How to correctly apply an IP address to the input of the neural network?

M

MaxxZ2021-06-08 08:17:11

Computer networks

MaxxZ, 2021-06-08 08:17:11

For some network tasks of traffic classification, I want to submit an IP address to the input of the neural network.
However, the most obvious way is to saddle, normalize the dword32 representation of the IP address, is obviously wrong. In this case, the neural network will begin to compare addresses by value and will inevitably begin to draw conclusions from the distance between the addresses of the training sample . And this, in turn, is fundamentally wrong, since the distance between IP addresses in networks does not mean anything . Addresses that differ by several units may belong to different companies on different continents. And between 192.167.255.255 and 192.168.0.0, with a unit distance, there is also an abyss in the field of application.
It comes to mind to make input vectors of huge sizes from networks, for example, by mask /24, /16, AS number or other criteria and make inputs binary for belonging to one or another group of addresses. This should improve the logic of the task. But maybe there are other solutions? Surely, after all, someone has already described this problem and there is no need to reinvent the wheel. I would be grateful for a link to some article on the subject.

Reply

Answer the question

In order to leave comments, you need to log in

3 answer(s)

H

hint000, 2021-06-08
@MaxxxZ

the most obvious way is to saddle, normalize the dword32 representation of the IP address, obviously wrong

Not obvious. Because the neural network can solve different problems. What task your neural network will solve is unknown. Different tasks will require different representations of the address.
In one case, it is sufficient to define the state. Otherwise, ASN will do. In the third case, it turns out that neither the state nor the ASN are relevant, but the one that is "obviously wrong" is a good fit. In the fourth case - some kind of completely unusual idea that will not even occur to anyone until the task is announced.
There is no one "correct" option for all cases.

D

Denis Yuriev, 2021-06-08
@dyuriev

use the maxmiddb database, and feed the neural network not the IP itself, but information about geographic coordinates (do not forget that they are spherical, by the way, and they should be converted to a Cartesian system, taking the center of the earth as the origin), country, region, city, ASN (organization / provider) and something else can be
fished out by itself, the IP address of the neural network is unlikely to say anything
PS: please note that there are gaps in the database, for example, there will be no information about the region or city

V

Vladimir Dubrovin, 2021-06-08
@z3apa3a

the distance between IP addresses in networks means nothing.

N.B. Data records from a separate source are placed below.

-- ==== Sys2Proof/Machine/Spire.lean ====
section
/-! DEFINITION. Spire links and stacking: link retry (R413 to R415), frames (R418 to R423), training and the stack check
(R424 to R426), liveness and exclusion (R432 to R437), stack time (R438 to R440), sleep (R441, R442), port failure (R443),
and the death and return of agents (R119, R151, R160, R161). -/
namespace Sys2Proof.Machine

/-! ### Topology (R429, R430) -/

/-- The number of modules that SL_STACK.NMOD gives. -/
def Hw.modules (h : Hw) : Nat := 2 ^ h.fget F.SL_STACK_NMOD 0

/-- R429: the neighbour of stack ID `id` through port `s`. -/
def neighbour (nmod id s : Nat) : Option Nat :=
  let x : List Nat := match nmod with
    | 1 => [1, 1]
    | 2 => [1, 2, 3]
    | 3 => [1, 2, 4, 7]
    | _ => []
  (x[s]?).map (fun d => id ^^^ d)

/-- R430: the primary and alternate port for `x` = ID ^ destination. -/
def routePorts (nmod x : Nat) : Nat × Nat :=
  match nmod with
  | 1 => (0, 1)
  | 2 => ([(0, 1), (0, 1), (1, 0), (2, 0)] : List (Nat × Nat)).getD x (0, 1)
  | _ => ([(0, 3), (0, 3), (1, 3), (0, 1), (2, 3), (0, 2), (1, 2), (3, 0)] : List (Nat × Nat)).getD x (0, 3)

/-- R430: route entries 0 to 7 written from NMOD and the stack ID. -/
def writeRoutes (h : Hw) : Hw :=
  let n := h.fget F.SL_STACK_NMOD 0
  (List.range 8).foldl (fun h d =>
    let x := h.sid ^^^ d
    let ep := (rtEpoch (h.route d) + 1) % 65536
    let r := if x = 0 ∨ h.modules ≤ d then ep * 2 ^ 32
      else
        let pp := routePorts n x
        1 + (72 + 2 * pp.1) * 2 ^ 4 + (72 + 2 * pp.2) * 2 ^ 17 + 2 ^ 24 + ep * 2 ^ 32
    { h with sw := { h.sw with routes := Store.setD 0 h.sw.routes d (r + rtFloor (h.route d) * 2 ^ 48) } }) h

/-- SL_PEERSTAT.STATE of a peer: 0 ABSENT, 1 ALIVE, 2 DEAD. -/
def Hw.peerState (h : Hw) (d : Nat) : Nat := h.fget F.SL_PEERSTAT_STATE d

/-- The peers of the plan (R433). -/
def planPeers (h : Hw) : List Nat := (List.range h.modules).filter (· != h.sid)

/-- R437: the acting master: stack ID 0 while it is ALIVE, else the lowest ALIVE stack ID, the own one included. -/
def actingMaster (h : Hw) : Nat :=
  ((List.range 8).find? (fun d => d == h.sid || h.peerState d == 1)).getD h.sid

/-- R431, R439, SL_PSTAT.TIMEDN: the peer of port `s` takes stack time from this port when its route to the acting master resolves to that
port: its primary port, or its alternate where the primary is not UP. Of the peer's ports this module knows the state of those that lead
here. DEDUCED: the others count as UP. -/
def timeDown (h : Hw) (s : Nat) : Bool :=
  let p := h.fget F.SL_PSTAT_PEER s
  let a := h.fget F.SL_STKSTAT_MASTER 0
  let n := h.fget F.SL_STACK_NMOD 0
  let r := routePorts n (p ^^^ a)
  h.slUp s && p != a && (r.1 == s || r.2 == s && neighbour n p r.1 == some h.sid && !h.slUp r.1)

/-- The status bits that follow from peers and ports: MASTER, the own ALIVE bit, ONALT and TIMEDN. -/
def refreshStack (h : Hw) : Hw :=
  let h1 := h.fset F.SL_STKSTAT_MASTER 0 (actingMaster h)
  let alive := ((List.range 8).filter (fun d => d == h.sid || h.peerState d == 1)).foldl (fun a d => a + 2 ^ d) 0
  let h2 := h1.fset F.SL_STKSTAT_ALIVE 0 alive
  let h3 := (List.range 8).foldl (fun h d =>
    let r := h.route d
    h.fset F.SL_PEERSTAT_ONALT d (b2n (bitAt r 0 && egressOf h d != rtTarget r))) h2
  [0, 1, 2, 3].foldl (fun h s => h.fset F.SL_PSTAT_TIMEDN s (b2n (timeDown h s))) h3

/-! ### Link retry -/

/-- R249, R260: the rate of both queue sets of Spire port `s`. -/
def spireRate (s rate : Nat) (h : Hw) : Hw :=
  [72 + 2 * s, 73 + 2 * s].foldl (fun h xp => boundSet xp (h.fset F.TS_PORTRATE_VAL xp rate)) h

/-- R412: an ASEQ frees every DATA flit up to it, and waiting frames take the room. -/
def linkAck (s aseq : Nat) (h : Hw) : Hw :=
  let p := h.slPort s
  match p.unacked.findIdx? (fun x => x.1 == aseq) with
  | none => h
  | some i =>
    let h1 := h.setSlPort s { p with unacked := p.unacked.drop (i + 1), txq := [] }
    p.txq.foldl (fun h f => flitSend s f h) h1

/-- SPIRE_FLIT_RECEIVE (R412, R413): a flit is accepted in sequence, or it and every later flit are discarded until the replay,
with one NAK. The reserved type is handled as a CRC failure. -/
def flitReceive (s ftype fseq aseq : Nat) (av : Bool) (rest : FlitRest) (h : Hw) : Hw :=
  let p := h.slPort s
  let nak := fun (h : Hw) => if p.nak then h else sendNak s (h.setSlPort s { h.slPort s with nak := true })
  if ftype = 3 ∨ rest.crc ≠ flitCrc ftype fseq aseq av rest.payload then nak (h.fadd F.SL_CRCERR_VAL s 1)
  else if ftype = 0 ∧ fseq ≠ (p.last + 1) % 1024 then nak h
  else
    let h1 := if av then linkAck s aseq h else h
    if ftype = 0 then sendIdle s (h1.setSlPort s { h1.slPort s with last := fseq, av := true, nak := false }) else h1

/-- SPIRE_FLIT_RECEIVE. -/
def execSpireFlitReceive (port ftype fseq aseq : Nat) (av : Bool) (rest : FlitRest) (s : State) : Out :=
  onHw (fun h => if h.slUp port then flitReceive port ftype fseq aseq av rest h else h) s

/-- R414, R415: the replay buffer of port `s` is sent again from its oldest flit; the eighth replay of one FSEQ retrains the
port with its buffer kept. -/
def replay (s : Nat) (h : Hw) : Hw :=
  let p := h.slPort s
  match p.unacked with
  | [] => h
  | (q, n, f) :: rest =>
    let p' := { p with unacked := (q, n + 1, f) :: rest }
    let h1 := (sendReplay s ((h.setSlPort s p').fadd F.SL_LRETRY_VAL s 1)).raise
      { code := 0x1501, dom := domSpire, dinst := s, addr := q, unit := s, atype := 6 }
    if n + 1 = 8 then refreshStack (spireRate s 0 ((h1.setSlPort s { p' with retry := true }).fset F.SL_PSTAT_STATE s 1)) else h1

/-- SPIRE_NAK_RECEIVE (R414): the flits up to ASEQ are freed, and the rest replayed. -/
def execSpireNakReceive (port aseq : Nat) (s : State) : Out :=
  onHw (fun h => if h.slUp port then replay port (linkAck port aseq h) else h) s

/-- SPIRE_REPLAY_TIMEOUT (R414). -/
def execSpireReplayTimeout (port : Nat) (s : State) : Out := onHw (fun h => if h.slUp port then replay port h else h) s

/-! ### Port failure -/

/-- R422: a frame that is not freed is sent again on the route in force, and counted. -/
def retransmit (d tseq : Nat) (h : Hw) : Hw :=
  match (h.slPeer d).unfreed.find? (fun x => x.1 == tseq) with
  | none => h
  | some x =>
    let r := routeSend x.2.1 h
    let p := r.2.slPeer d
    (r.2.setSlPeer d { p with unfreed := updateFirst (fun y => y.1 == tseq) (fun y => (y.1, y.2.1, r.1.getD 4)) p.unfreed }).fadd
      F.SL_REPLAY_VAL 0 1

/-- R422: the frames whose latest copy went to port `s` are retransmitted at once. -/
def recoverPort (s : Nat) (h : Hw) : Hw :=
  (h.sl.peers).foldl (fun h x =>
    (x.2.unfreed.filter (fun y => y.2.2 == s)).foldl (fun h y => retransmit x.1 y.1 h) h) h

/-- The messages queued for a Spire port are discarded at egress; their frames are recovered by the transport (R431). -/
def dropSpireQueues (s : Nat) (h : Hw) : Hw :=
  let h0 := voqGone (fun e => e.eg == 72 + 2 * s) h
  (List.range 16).foldl (fun h q =>
    let qid := 16 * (72 + 2 * s) + q
    let e := h.eq qid
    if !e.nonEmpty then h
    else
      leaveQueue qid ((e.head ++ e.stage).foldl (fun h x => releaseCells x h)
        (dropDome qid (fun _ => true) (h.setEq qid { e with head := [], stage := [] })))) h0

/-- The message that Spire port `s` is sending is cut off; its frame is recovered by the transport (R431). -/
def cutSpireTx (s : Nat) (h : Hw) : Hw :=
  match Store.get? h.sw.inTx (72 + 2 * s) with
  | none => h
  | some e => releaseCells e { h with sw := { h.sw with inTx := Store.del h.sw.inTx (72 + 2 * s) } }


/-- R443: the report of port `s` that goes DOWN for reason `why`. -/
def downSrc (s why : Nat) : FaultSrc := { code := 0x1509, dom := domSpire, dinst := s, addr := why, unit := s, atype := 6 }

/-- R443: port `s` goes DOWN: reported, its link state discarded, and its frames sent on the alternate route. -/
def spireDown (s why : Nat) (h : Hw) : Hw :=
  let fails := (h.slPort s).fails
  let h1 := (((h.fset F.SL_PSTAT_STATE s 0).fset F.SL_PSTAT_DOWNWHY s why).fset F.SL_PSTAT_TXPS s 0).fset F.SL_PSTAT_RXPS s 0
  let h2 := (h1.setSlPort s { SlPort.fresh with fails := fails }).raise
    (downSrc s why)
  recoverPort s (refreshStack (spireRate s 0 (cutSpireTx s (badOpen (72 + 2 * s) (dropSpireQueues s h2)))))

/-- R443: port `s` is taken DOWN for reason `why` from whatever it is in, but FAILED, which only fabric reset ends (R424). -/
def spireStop (s why : Nat) (h : Hw) : Hw :=
  let st := h.fget F.SL_PSTAT_STATE s
  if h.slUp s || (h.slPort s).retry then spireDown s why h
  else if st = 4 then h
  else
    let h1 := (h.fset F.SL_PSTAT_STATE s 0).fset F.SL_PSTAT_DOWNWHY s why
    if st = 0 then h1 else h1.raise (downSrc s why)

/-- SPIRE_PORT_DOWN (R443). -/
def execSpirePortDown (port why : Nat) (s : State) : Out :=
  onHw (fun h => if h.slUp port ∧ 1 ≤ why ∧ why < 8 then spireDown port why h else h) s

/-! ### Training -/

/-- Whether a Spire port may train (R424, R426, R427, R460). -/
def spireMayTrain (h : Hw) (s : Nat) : Bool :=
  h.flag F.SL_PCFG_EN s && !h.flag F.SL_STKSTAT_SIDERR 0 && !h.contained (didxOf domSpire s) &&
  decide (h.fget F.SL_PSTAT_STATE s ≤ 1)

/-- R425: the reason for which the stack check of port `s` fails, if it does. -/
def stackCheck (h : Hw) (s peer peerPort nmod digest : Nat) : Option Nat :=
  let n := h.fget F.SL_STACK_NMOD 0
  if peer = h.sid ∨ neighbour n h.sid s ≠ some peer then some 5
  else if peerPort ≠ s then some 6
  else if nmod ≠ n ∨ digest ≠ h.fget F.SL_PLANDIG_LO_VAL 0 + 2 ^ 32 * h.fget F.SL_PLANDIG_HI_VAL 0 then some 6
  else none

/-- R424: the port is UP: DATA flits start at FSEQ 0, or replay continues after a retrain under R415. -/
def spireUp (s : Nat) (h : Hw) : Hw :=
  let p := h.slPort s
  let h1 := h.fset F.SL_PSTAT_STATE s 2
  refreshStack (spireRate s 512000
    (if p.retry then
      sendReplay s (h1.setSlPort s
        { p with unacked := p.unacked.map (fun x => (x.1, 0, x.2.2)), retry := false, nak := false })
     else h1.setSlPort s { SlPort.fresh with fails := p.fails }))

/-- SPIRE_TRAINING (R424, R425): an attempt that has exchanged IDENT flits reaches step 5: UP, or CHECKFAIL. -/
def spireTrain (s peer peerPort nmod : Nat) (id : PlanId) (delay : Nat) (h : Hw) : Hw :=
  if spireMayTrain h s then
    let h1 := ((h.fset F.SL_PSTAT_PEER s peer).fset F.SL_PDELAY_VAL s delay).emit
      (.ident h.sid s (h.fget F.SL_STACK_NMOD 0) (h.fget F.SL_PLANDIG_LO_VAL 0 + 2 ^ 32 * h.fget F.SL_PLANDIG_HI_VAL 0)
        (h.fget F.SL_STKSTAT_INC 0))
    match stackCheck h s peer peerPort nmod id.digest with
    | some why =>
      (((if (h1.slPort s).retry then spireDown s 2 h1 else h1).fset F.SL_PSTAT_STATE s 3).fset F.SL_PSTAT_DOWNWHY s why).raise
        { code := 0x3505, dom := domSpire, dinst := s, addr := why, unit := s, atype := 6 }
    | none => spireUp s h1
  else h

/-- SPIRE_TRAINING_FAIL (R411, R415, R424, R443): an attempt fails: with RETRY after R415, for a lane with LANE, in both cases DOWN; three
within 1 s make the port FAILED. -/
def spireTrainFail (s : Nat) (lane : Bool) (h : Hw) : Hw :=
  if spireMayTrain h s then
    let now := h.ck.ltime
    let p := h.slPort s
    let l := p.fails.filter (fun t => decide (now < t + 1000000000)) ++ [now]
    let h1 := if p.retry then spireDown s 2 h
      else if lane then ((h.fset F.SL_PSTAT_STATE s 0).fset F.SL_PSTAT_DOWNWHY s 4).raise (downSrc s 4)
      else h.fset F.SL_PSTAT_STATE s 1
    let h2 := h1.setSlPort s { SlPort.fresh with fails := l }
    if 3 ≤ l.length then
      (h2.fset F.SL_PSTAT_STATE s 4).raise
        { code := 0x350A, dom := domSpire, dinst := s, addr := h2.fget F.SL_PSTAT_DOWNWHY s, unit := s, atype := 6,
          held := 1 }
    else h2
  else h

Actually, it really means a lot, but the distance should be considered not as the modulus of the difference, but as the number of zeros in the minimum common mask (i.e. if the addresses fall into the /28 network, then the distance between them is 4).
Sometimes a network is normalized to a network address using information from BGP or whois, or an ASN is added, but such networks are not always accurate. Sometimes the approach is used that at first small subnets are taken, for example /24, if adjacent subnets have the same characteristics, then they are combined into a larger subnet and so on iteratively.